I use the following code:
from collections import defaultdict
import sys
import os
for doc in os.listdir('path1'):
doc1 = "path1" + doc
doc2 = "path2" + doc
doc3 = "path3" + doc
with open(doc1,"r") as words:
sent = words.read().split()
print sent
linenos = {}
with open(doc2, "r") as f1:
for i, line in enumerate(f1):
for word in sent:
if word in line:
if word in linenos:
linenos[word].append(i + 1)
else:
linenos[word] = [i + 1]
matched2 = []
for word in sent:
if word in linenos:
matched2.append('%s %r' % (word, linenos[word][0]))
else:
matched2.append('%s <does not exist>' % word)

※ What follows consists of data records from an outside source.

-- ==== Sys2Proof/Machine/Rec/Cs.lean ====
section
/-! DEFINITION. Records of the control stores (spec/12_microcode.md). -/

namespace Sys2Proof.Machine

/-- A cluster's copy (R321 to R323, R341): the words 0x4000 to 0x7FFF that are not zero, by microaddress, the words that
hold a single-bit or a double-bit error, and the patch map. -/
structure CsCopy where
  words : List (Nat × W32)
  corr : List Nat
  unc : List Nat
  pm : Bank W32 64
  deriving DecidableEq, Repr

/-- The control stores and the CS registers (R343, R344). -/
structure ControlStore where
  cfg : W32
  sel : W32
  corrCnt : BitVec 16
  uncF : BitVec 4
  wrErr : Bool
  fault : W32
  copies : Bank CsCopy 4
  deriving DecidableEq, Repr

def CsCopy.reset : CsCopy := { words := [], corr := [], unc := [], pm := Bank.fill 64 0 }

def ControlStore.reset : ControlStore :=
  { cfg := 0x100, sel := 0, corrCnt := 0, uncF := 0, wrErr := false, fault := 0, copies := Bank.fill 4 .reset }

end Sys2Proof.Machine
end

with open(doc3,"w") as f1:
f1.write( ', '.join(matched2))
So, my path1 contains files like file1.title, file2.title and so on... till file240.title
Similarly, I have path2 which contains files like file1.txt, file2.txt and so on.. till tile240.txt
For example:
file1.title will have data like:
military troop deployment number need
file1.txt will have :
foreign 1242
military 23020
firing 03848
troop 2939
number 0032
dog 1234
cat 12030
need w1212
OUTPUT:
path3/file1.txt
military 2, troop 4, deployment <does not exist>, number 5, need 8
Basically, the code gets the line number of the words present in file1.txt and the words are inputted from file1.title. It works fine for individual files like inputting single file at a time. But I need this to be done for a folder full of documents.
That is, it should read words from file1.title and get the line numbers of the words from file1.txt and similarly, read words as string from file2.title and get the line numbers of those words from file2.txt and so on..
The problem is, I am unable to read the same files with different extensions with this code. How should I modify this to get the appropriate output?